Wednesday, February 6, 2008

Ministry...Vision...


Ok, so, I was on the phone with my little sister the other day and we were talking about life and our ideas. She mentioned that at a recent staff meeting the subject of having a ministry and vision arose. Her exact words were "have a vision for your ministry". My mind started working. I just love it when my thoughts, that tend to lurk unfocused in the background come to the forefront.
Subconsciously, I have been thinking about my "ministry" and what I'm supposed to be doing with my life. It seems like this move to Pennsylvania is going to be one big open door and am I going to produce fruit when I walk through it!? Ministry, ministry: it sounds through my mind like a heart beat.
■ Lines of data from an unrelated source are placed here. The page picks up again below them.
-- ==== Sys2Proof/Machine/RegsA.lean ====
section
/-! DEFINITION. The register fields of the sampler tiles (TIL), time base (TBS) and trigger engine (TRG) blocks,
as their register tables give them. -/
namespace Sys2Proof.Machine
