-- ==== Sys2Proof/Machine/RegsC.lean ====
section
/-! DEFINITION. The register fields of the housekeeping (HKC), memory (MEM) and host interface (HIF) blocks,
as their register tables give them. -/
namespace Sys2Proof.Machine

/-- The default source of step `k` of the default sequence of a housekeeping converter (Table 9.3). -/
def hkDefaultSrc (ix : List Nat) : Nat :=
  match ix with
  | [0, k] => if k < 14 then 24 + k else 0
  | [1, k] => if k < 8 then 16 + k else 0
  | _ => 0

/-- HIF_Q_CFG.TYPE, which follows from the queue id (Table 11.4). -/
def queueType (q : Nat) : Nat :=
  if q = 0 then 1 else if q = 1 then 2
  else if q < 128 then (if q % 2 = 0 then 3 else 4)
  else if q < 256 then 5 else if q < 384 then 6 else if q < 392 then 7 else if q < 408 then 8 else 0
I've been told that I have many talents...but, which one is the golden ticket?? Which is the one that I need to use as a light for the world and a testimony? Recently, my desire to be a journalist resurfaced. I haven't felt that tug in a long time. But, I imagined myself with a tape recorder up to my mouth talking about someone's incredible testimony in their search for God.
But, my greatest fear is that I'll never make anything of myself and I'll be just another person who "lives for God". I mean, I'm not young ...well, really young, anymore. The time is now or never. So, the first step I'm going to take is to write down the talents that I want to make sure grow and then, I'm going to make a plan as to how to grow them. I'm a little scared and I feel like this is way bigger than I am. Ok, God, here I am...let's go
Misha

1 comment:

Kari Morgan said...

Yes you have many MANY talents-you are just one package deal!!! I am excited for you and David...I know God has great things in store for you guys. Don't be scared!!! You can handle it-with God ALL things are possible!!!